The Way We View Downtime Is Making Us Unhappy
We live in a society where productivity seems to be measured by how much time we spend working and how efficiently we can burnout faster than our friends. A lack of time is often seen as a status symbol. Work is no longer a 9-5 gig; we are available any time we are awake and convince ourselves that sending a work email at midnight will reduce our stress and make the next day easier. It often doesn’t. We are in a constant cycle of work, stress, and measuring our self-worth by the money we have and titles we carry.
The pandemic added extra layers of anxiety and created funky work schedules since we are often working around kids and partners; many of us are barely keeping it together. We are craving downtime, alone time, and a much-needed vacation. But when we finally do take time off or carve out leisure time, we struggle to actually enjoy it.
Part of this struggle has to do with the way we look at self-care or downtime. It often starts with guilt and ends in missed opportunities to recharge. A study showed that in 2018, 55% of people who had vacation time didn’t use it all. People need to find what works best for them to unwind, but finding something to take care of our mental and physical health is universally important. It took me a long time to let go of the ‘shoulds’ when I started to make a deliberate effort to do what I needed to take care of myself.
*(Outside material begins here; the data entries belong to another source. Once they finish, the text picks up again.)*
-- ==== Sys2Proof/Machine/RegRows.lean ====
section
/-!
DEFINITION. Machine/RegRows.lean: the commands that are register accesses (R34), the image engine's steps (R469-R471), and the hold of the
access tables (R377).
-/
namespace Sys2Proof.Machine

/-- REGISTER_WRITE (R34). -/
def execRegisterWrite (mid : BitVec 10) (addr : BitVec 48) (size : BitVec 8) (value : BitVec 64) (s : State) :
    Host.Outcome State Fault Refusal :=
  accessRow mid.toNat (.write mid.toNat addr.toNat size.toNat value.toNat) s

/-- REGISTER_READ_CLEAR (R34). -/
def execRegisterReadClear (mid : BitVec 10) (addr : BitVec 48) (size : BitVec 8) (s : State) : Host.Outcome State Fault Refusal :=
  accessRow mid.toNat (.read mid.toNat addr.toNat size.toNat) s

/-- HBM_ACCESS (R357, R358, R364, R369). -/
def execHbmAccess (mid : BitVec 10) (addr : BitVec 48) (op : HbmOp) (rpt : StackReport) (s : State) :
    Host.Outcome State Fault Refusal :=
  accessRow mid.toNat (.unit mid.toNat addr.toNat op rpt) s

/-! ## Links (R198, R200, R220, R223) -/

/-- LNK_ENABLE: EN := 1. -/
def execLnkEnable (mid : BitVec 10) (link : Fin 14) (s : State) : Host.Outcome State Fault Refusal := fieldRow mid (lnkCtrl_EN link) 1 s

/-- LNK_DISABLE: EN := 0. -/
def execLnkDisable (mid : BitVec 10) (link : Fin 14) (s : State) : Host.Outcome State Fault Refusal := fieldRow mid (lnkCtrl_EN link) 0 s

/-- LNK_LOOP_SET: LOOP. -/
def execLnkLoopSet (mid : BitVec 10) (link : Fin 14) (loop : BitVec 2) (s : State) : Host.Outcome State Fault Refusal :=
  fieldRow mid (lnkCtrl_LOOP link) loop.toNat s

/-- LNK_RETRAIN: RETRAIN := 1. -/
def execLnkRetrain (mid : BitVec 10) (link : Fin 14) (s : State) : Host.Outcome State Fault Refusal :=
  fieldRow mid (lnkCtrl_RETRAIN link) 1 s

/-- LNK_EYE_START: a write of LNK.EYE with START. -/
def execLnkEyeStart (mid : BitVec 10) (link : Fin 14) (lane : BitVec 5) (voff hoff : BitVec 8) (s : State) :
    Host.Outcome State Fault Refusal :=
  writeRow mid (lnkEye link) (2 ^ 62 + lane.toNat * 2 ^ 56 + voff.toNat * 2 ^ 48 + hoff.toNat * 2 ^ 40) s

/-! ## Clusters (R114) -/

/-- CL_START. -/
def execClStart (mid : BitVec 10) (cl : Fin 128) (s : State) : Host.Outcome State Fault Refusal := writeRow mid (clCmd cl) ccSTART s

/-- CL_RESUME. -/
def execClResume (mid : BitVec 10) (cl : Fin 128) (s : State) : Host.Outcome State Fault Refusal := writeRow mid (clCmd cl) ccRESUME s

/-- CL_SKIP. -/
def execClSkip (mid : BitVec 10) (cl : Fin 128) (s : State) : Host.Outcome State Fault Refusal := writeRow mid (clCmd cl) ccSKIP s

/-- CL_STOP. -/
def execClStop (mid : BitVec 10) (cl : Fin 128) (s : State) : Host.Outcome State Fault Refusal := writeRow mid (clCmd cl) ccSTOP s

/-- CL_PAUSE. -/
def execClPause (mid : BitVec 10) (cl : Fin 128) (s : State) : Host.Outcome State Fault Refusal := writeRow mid (clCmd cl) ccPAUSE s

/-! ## Blocks of the fabric die -/

/-- COMMAND_SUBMIT (R393, R417): a write of word 7 of SCH.SUBq. -/
def execCommandSubmit (mid : BitVec 10) (q : Fin 64) (value : BitVec 64) (s : State) : Host.Outcome State Fault Refusal :=
  writeRow mid (schSub 0 + q * 0x40 + 0x38) value.toNat s

/-- HRING_TAIL_WRITE (R402, R417). -/
def execHringTailWrite (mid : BitVec 10) (value : BitVec 64) (s : State) : Host.Outcome State Fault Refusal :=
  writeRow mid schHringTail value.toNat s

/-- APC_RUN_WRITE (R418). -/
def execApcRunWrite (mid : BitVec 10) (run : BitVec 32) (s : State) : Host.Outcome State Fault Refusal := writeRow mid apcCtrl run.toNat s

/-- KLN_TOUCH_CLR (R179): CLR := 1. -/
def execKlnTouchClr (mid : BitVec 10) (s : State) : Host.Outcome State Fault Refusal := fieldRow mid klnTouchCtrl_CLR 1 s

/-- ROUTE_ENT_WRITE (R272, R288, R289). -/
def execRouteEntWrite (mid : BitVec 10) (value : BitVec 64) (s : State) : Host.Outcome State Fault Refusal :=
  writeRow mid routeEnt value.toNat s

/-- ROUTE_KEY_WRITE (R289). -/
def execRouteKeyWrite (mid : BitVec 10) (bank : Bool) (value : BitVec 64) (s : State) : Host.Outcome State Fault Refusal :=
  writeRow mid (keyReg bank) value.toNat s

/-- CONE_SET (R331, R354). -/
def execConeSet (mid : BitVec 10) (value : BitVec 64) (s : State) : Host.Outcome State Fault Refusal := writeRow mid coneSet value.toNat s

/-- CONE_ALARM_ENABLE (R338): EN := 1 with an ACTION. -/
def execConeAlarmEnable (mid : BitVec 10) (k : Fin 8) (action : BitVec 2) (s : State) : Host.Outcome State Fault Refusal :=
  writeRow mid (coneAlarmCtrl k) (2 ^ 63 + action.toNat * 2 ^ 56) s

/-- HBM_INJECT_ARM (R384). -/
def execHbmInjectArm (mid : BitVec 10) (stack : Fin 8) (value : BitVec 64) (s : State) : Host.Outcome State Fault Refusal :=
  writeRow mid (hbmInject stack) value.toNat s

/-- SEC_CHAL_GEN (R425, R441): GEN := 1. -/
def execSecChalGen (mid : BitVec 10) (s : State) : Host.Outcome State Fault Refusal := writeRow mid secChalGen 1 s

/-- SEC_DBG_CLOSE (R439, R441): CLOSE := 1. -/
def execSecDbgClose (mid : BitVec 10) (s : State) : Host.Outcome State Fault Refusal := fieldRow mid secDbg_CLOSE 1 s

/-! ## The image engine (R469-R471) -/

/-- IMG_ERASE: OP 1. -/
def execImgErase (mid : BitVec 10) (region : BitVec 4) (off : BitVec 32) (s : State) : Host.Outcome State Fault Refusal :=
  writeRow mid imgCtrl (off.toNat * 2 ^ 16 + region.toNat * 2 ^ 8 + 1) s

/-- IMG_PROGRAM: OP 2. -/
def execImgProgram (mid : BitVec 10) (region : BitVec 4) (off : BitVec 32) (s : State) : Host.Outcome State Fault Refusal :=
  writeRow mid imgCtrl (off.toNat * 2 ^ 16 + region.toNat * 2 ^ 8 + 2) s

/-- IMG_CAL_SAVE: OP 3. -/
def execImgCalSave (mid : BitVec 10) (s : State) : Host.Outcome State Fault Refusal := fieldRow mid imgCtrl_OP 3 s

/-- IMG_HELD_START (R471): EMERGENCY has cleared and the operation that was held starts. -/
def execImgHeldStart (s : State) : Host.Outcome State Fault Refusal :=
  match s.img with
  | some o => if o.held && !s.flag sysState_EMERG then .next (s.imgRun o) else .next s
  | none => .next s

/-- IMG_OP_DONE (R469, R470): the operation in progress ends; `verified` is whether PROGRAM's readback agrees. -/
def execImgOpDone (verified : Bool) (s : State) : Host.Outcome State Fault Refusal :=
  match s.img with
  | some o => if o.held then .next s else .next (s.imgEffect o verified)
  | none => .next s

/-! ## The hold of the access tables (R377) -/

/-- ACC_HOLD_SET: SCH sets HOLD. -/
def execAccHoldSet (s : State) : Host.Outcome State Fault Refusal := fieldRow 0x122 accCtrl_HOLD 1 s

/-- ACC_HOLD_CLEAR: SCH clears HOLD, and the accesses that waited are checked. -/
def execAccHoldClear (s : State) : Host.Outcome State Fault Refusal := fieldRow 0x122 accCtrl_HOLD 0 s

/-- ACC_HOLD_TIMEOUT: HOLD has been set for 10 ms; the hardware clears it and sets TORN. -/
def execAccHoldTimeout (s : State) : Host.Outcome State Fault Refusal :=
  if s.flag accCtrl_HOLD then
    Sys2Proof.Machine.done (((s.put accCtrl_HOLD 0).put accCtrl_TORN 1).logEv 0x0A02 0x3FE 0 0 0).releaseHeld
  else .next s

end Sys2Proof.Machine
end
Pausing my work day to work out, get a haircut, see my therapist, or talk to a friend could be seen as unnecessary when compared to the work that I think I should be doing. Yet, because I’m still doing something that in my mind is ‘productive,’ I’m more relaxed and benefit from these moments of self-care. This way of thinking tends to bleed into afternoons I take off or by day three of a week-long vacation so downtime tends to be active.
Listen — I know I need to work on this a bit, but I’m not alone. In a research paper, Anat Keinan and Ran Kivetz found that people tend to build experiential resumes through seeking out “collectable experiences” that help us to see our downtime as something productive vs. something to simply enjoy in the moment. I am someone who — whether good or bad — sees downtime as something that should be seized and made to count.
This can make for great planning fun adventures and does add up to pretty awesome experiences and photo opportunities, but it can also cause stress — that thing I’m trying to escape. In his book, Spending Time: The Most Valuable Resource, economist Daniel Hamermesh says, “Our ability to purchase and enjoy goods and services has risen much more rapidly than the amount of time available for us to enjoy them.”
Americans are offered the least amount of paid time off in the world, so when we do take time off, we want to maximize every minute. The anticipation of the coveted vacation and then the fear of missing out while on said vacation while expecting more from our time off is poisoning the way we value our time. Comparing what we do with our time off to what others post to social media during their vacations doesn’t help either.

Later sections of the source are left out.